→ Stored data

· · · · · · ·

-- ==== Sys2Proof/Syntax.lean ====
section
/-! DEFINITION. The operations of the block as syntax: one constructor for each row of the opcode table (R82), over
the channels of R20 and the registers of R39. Numbers of channels and registers appear only in Decode. -/

namespace Sys2Proof

/-- The three channels of R20: 0 Power, 1 Color, 2 Brightness. -/
inductive Channel where
  | power
  | color
  | bright
  deriving DecidableEq, Repr

/-- The 16 registers of the map of R39. -/
inductive Reg where
  | width (c : Channel)
  | start (c : Channel)
  | status (c : Channel)
  | snap (c : Channel)
  | outPower
  | outDuty
  | outRgb
  | config
  deriving DecidableEq, Repr

/-- The six operations of R82. -/
inductive Instr where
  /-- NOP (R148). -/
  | nop
  /-- RISE c, now (R111). -/
  | rise (c : Channel) (now : Word)
  /-- FALL c, now (R113). -/
  | fall (c : Channel) (now : Word)
  /-- CONSUME c (R140). -/
  | consume (c : Channel)
  /-- READ i (R147). -/
  | read (r : Reg)
  /-- RESET (R230). -/
  | reset
  deriving DecidableEq, Repr

/-- The five agents of R21. -/
inductive Agent where
  /-- Edge source Ec. -/
  | edge (c : Channel)
  /-- The consumer, the source's Dispatcher. -/
  | consumer
  /-- The host. -/
  | host
  deriving DecidableEq, Repr

end Sys2Proof
end

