-- ==== Sys2Proof/Machine/Converters.lean ====
section
/-! DEFINITION. The converters (R170 to R179): total functions over the integers, exact, with no state (R180). -/

namespace Sys2Proof.Machine

/-- `floor_div(a, b)` of R9, for `b > 0`. -/
def floorDiv (a b : Int) : Int := a / b

/-- `clamp(v, lo, hi)` of R9. -/
def clamp (v lo hi : Int) : Int := min (max v lo) hi

/-- `clamp8` of R172: saturate into [0, 255]. -/
def clamp8 (v : Int) : Byte := BitVec.ofInt 8 (clamp v 0 Config.outMax)

/-- `lin` of R171: [1000, 2000] onto [0, 255], rounded down, exact for every integer. -/
def lin (w : Int) : Int := floorDiv ((w - Config.inLo) * Config.outMax) (Config.inHi - Config.inLo)

/-- PowerSwitch (R173): ON from 1500 up. -/
def powerSwitch (w : Int) : Bool := decide (Config.pwrThreshold ≤ w)

/-- BrightnessDriver (R174). -/
def brightnessDriver (w : Int) : Byte := clamp8 (lin w)

/-- The hue of ColorMixer (R175). -/
def hue (w : Int) : Byte := clamp8 (lin w)

/-- An RGBValue (R35): r, g, b. -/
structure Rgb where
  r : Byte
  g : Byte
  b : Byte
  deriving DecidableEq, Repr

/-- The three formulas of R176 as exact integers, before they enter an 8-bit register. -/
def rgbExact (h : Int) : Int × Int × Int :=
  if h < Config.hueSeg then (255 - 3 * h, 3 * h, 0)
  else if h < 2 * Config.hueSeg then (0, 255 - 3 * (h - Config.hueSeg), 3 * (h - Config.hueSeg))
  else (3 * (h - 2 * Config.hueSeg), 0, 255 - 3 * (h - 2 * Config.hueSeg))

/-- RGB (R176), each component through the saturating output stage of R179. -/
def rgbOfHue (h : Byte) : Rgb :=
  let v := rgbExact h.toNat
  ⟨clamp8 v.1, clamp8 v.2.1, clamp8 v.2.2⟩

/-- ColorMixer (R177). -/
def colorMixer (w : Int) : Rgb := rgbOfHue (hue w)

end Sys2Proof.Machine
end

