-- ==== Sys2Proof/Machine/Consume.lean ====
section
/-! DEFINITION. CONSUME (R140) with the conversion into the channel's outputs (R141). -/

namespace Sys2Proof.Machine

/-- `Convert(c, s)` of R141 on the outputs: channel c's outputs from the snapshot, the others kept. -/
def convert (c : Channel) (snapshot : Word) (o : Outputs) : Outputs :=
  match c with
  | .power => { o with power := powerSwitch snapshot.toNat }
  | .color =>
    let v := colorMixer snapshot.toNat
    { o with red := v.r, green := v.g, blue := v.b }
  | .bright => { o with duty := brightnessDriver snapshot.toNat }

/-- Write channel c's outputs from a snapshot (R141). -/
def State.convertOut (s : State) (c : Channel) (snapshot : Word) : State := { s with out := convert c snapshot s.out }

/-- The bank after an effective CONSUME (R140): SNAP is the WIDTH, NEW is 0. -/
def Bank.consume (b : Bank) : Bank := { b with snap := b.width, new := false }

/-- CONSUME c (R140): one transition with a new value, none of its effects without (R142). -/
def execConsume (c : Channel) (s : State) : Host.Outcome State Fault Refusal :=
  if (s.bank c).new then
    .next (((s.setBank c (s.bank c).consume).convertOut c (s.bank c).width).emitReport c (s.bank c).width)
  else .next s

end Sys2Proof.Machine
end

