-- ==== Sys2Proof/Machine/Step.lean ====
section
/-! DEFINITION. One step: one operation of the total order (R66, R69), or a refusal (R201). -/

namespace Sys2Proof.Machine

/-- Perform a word: its operation, or the refusal that holds the word and its reason (R201). -/
def runWord (w : OpWord) (s : State) : Host.Outcome State Fault Refusal :=
  match decode w with
  | .ok i => exec i s
  | .error r => .refused (.illegalWord w r)

/-- One step: the next operation is performed whole; with none, the state is held (log 2). -/
def step (s : State) : Host.Outcome State Fault Refusal :=
  match (nextOp s).1 with
  | none => .next (nextOp s).2
  | some w => runWord w (nextOp s).2

/-- The state in which the next step runs the word (log 9). -/
def State.withFetchWord (s : State) (nbits w : Nat) : State := s.present (tableWord nbits w)

end Sys2Proof.Machine
end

· · · · · · ·

Type out the material again exactly as presented.

→ Answer section
-- ==== Sys2Proof/Syntax.lean ====
section
/-! DEFINITION. The operations of the block as syntax: one constructor for each row of the opcode table (R82), over
the channels of R20 and the registers of R39. Numbers of channels and registers appear only in Decode. -/

namespace Sys2Proof

/-- The three channels of R20: 0 Power, 1 Color, 2 Brightness. -/
inductive Channel where
  | power
  | color
  | bright
  deriving DecidableEq, Repr

/-- The 16 registers of the map of R39. -/
inductive Reg where
  | width (c : Channel)
  | start (c : Channel)
  | status (c : Channel)
  | snap (c : Channel)
  | outPower
  | outDuty
  | outRgb
  | config
  deriving DecidableEq, Repr

/-- The six operations of R82. -/
inductive Instr where
  /-- NOP (R148). -/
  | nop
  /-- RISE c, now (R111). -/
  | rise (c : Channel) (now : Word)
  /-- FALL c, now (R113). -/
  | fall (c : Channel) (now : Word)
  /-- CONSUME c (R140). -/
  | consume (c : Channel)
  /-- READ i (R147). -/
  | read (r : Reg)
  /-- RESET (R230). -/
  | reset
  deriving DecidableEq, Repr

/-- The five agents of R21. -/
inductive Agent where
  /-- Edge source Ec. -/
  | edge (c : Channel)
  /-- The consumer, the source's Dispatcher. -/
  | consumer
  /-- The host. -/
  | host
  deriving DecidableEq, Repr

end Sys2Proof
end

-- ==== Sys2Proof/Machine/Converters.lean ====
section
/-! DEFINITION. The converters (R170 to R179): total functions over the integers, exact, with no state (R180). -/

namespace Sys2Proof.Machine

/-- `floor_div(a, b)` of R9, for `b > 0`. -/
def floorDiv (a b : Int) : Int := a / b

/-- `clamp(v, lo, hi)` of R9. -/
def clamp (v lo hi : Int) : Int := min (max v lo) hi

/-- `clamp8` of R172: saturate into [0, 255]. -/
def clamp8 (v : Int) : Byte := BitVec.ofInt 8 (clamp v 0 Config.outMax)

/-- `lin` of R171: [1000, 2000] onto [0, 255], rounded down, exact for every integer. -/
def lin (w : Int) : Int := floorDiv ((w - Config.inLo) * Config.outMax) (Config.inHi - Config.inLo)

/-- PowerSwitch (R173): ON from 1500 up. -/
def powerSwitch (w : Int) : Bool := decide (Config.pwrThreshold ≤ w)

/-- BrightnessDriver (R174). -/
def brightnessDriver (w : Int) : Byte := clamp8 (lin w)

/-- The hue of ColorMixer (R175). -/
def hue (w : Int) : Byte := clamp8 (lin w)

/-- An RGBValue (R35): r, g, b. -/
structure Rgb where
  r : Byte
  g : Byte
  b : Byte
  deriving DecidableEq, Repr

/-- The three formulas of R176 as exact integers, before they enter an 8-bit register. -/
def rgbExact (h : Int) : Int × Int × Int :=
  if h < Config.hueSeg then (255 - 3 * h, 3 * h, 0)
  else if h < 2 * Config.hueSeg then (0, 255 - 3 * (h - Config.hueSeg), 3 * (h - Config.hueSeg))
  else (3 * (h - 2 * Config.hueSeg), 0, 255 - 3 * (h - 2 * Config.hueSeg))

/-- RGB (R176), each component through the saturating output stage of R179. -/
def rgbOfHue (h : Byte) : Rgb :=
  let v := rgbExact h.toNat
  ⟨clamp8 v.1, clamp8 v.2.1, clamp8 v.2.2⟩

/-- ColorMixer (R177). -/
def colorMixer (w : Int) : Rgb := rgbOfHue (hue w)

end Sys2Proof.Machine
end

-- ==== Sys2Proof/Machine/Consume.lean ====
section
/-! DEFINITION. CONSUME (R140) with the conversion into the channel's outputs (R141). -/

namespace Sys2Proof.Machine

/-- `Convert(c, s)` of R141 on the outputs: channel c's outputs from the snapshot, the others kept. -/
def convert (c : Channel) (snapshot : Word) (o : Outputs) : Outputs :=
  match c with
  | .power => { o with power := powerSwitch snapshot.toNat }
  | .color =>
    let v := colorMixer snapshot.toNat
    { o with red := v.r, green := v.g, blue := v.b }
  | .bright => { o with duty := brightnessDriver snapshot.toNat }

/-- Write channel c's outputs from a snapshot (R141). -/
def State.convertOut (s : State) (c : Channel) (snapshot : Word) : State := { s with out := convert c snapshot s.out }

/-- The bank after an effective CONSUME (R140): SNAP is the WIDTH, NEW is 0. -/
def Bank.consume (b : Bank) : Bank := { b with snap := b.width, new := false }

/-- CONSUME c (R140): one transition with a new value, none of its effects without (R142). -/
def execConsume (c : Channel) (s : State) : Host.Outcome State Fault Refusal :=
  if (s.bank c).new then
    .next (((s.setBank c (s.bank c).consume).convertOut c (s.bank c).width).emitReport c (s.bank c).width)
  else .next s

end Sys2Proof.Machine
end

-- ==== Sys2Proof/Machine/Step.lean ====
section
/-! DEFINITION. One step: one operation of the total order (R66, R69), or a refusal (R201). -/

namespace Sys2Proof.Machine

/-- Perform a word: its operation, or the refusal that holds the word and its reason (R201). -/
def runWord (w : OpWord) (s : State) : Host.Outcome State Fault Refusal :=
  match decode w with
  | .ok i => exec i s
  | .error r => .refused (.illegalWord w r)

/-- One step: the next operation is performed whole; with none, the state is held (log 2). -/
def step (s : State) : Host.Outcome State Fault Refusal :=
  match (nextOp s).1 with
  | none => .next (nextOp s).2
  | some w => runWord w (nextOp s).2

/-- The state in which the next step runs the word (log 9). -/
def State.withFetchWord (s : State) (nbits w : Nat) : State := s.present (tableWord nbits w)

end Sys2Proof.Machine
end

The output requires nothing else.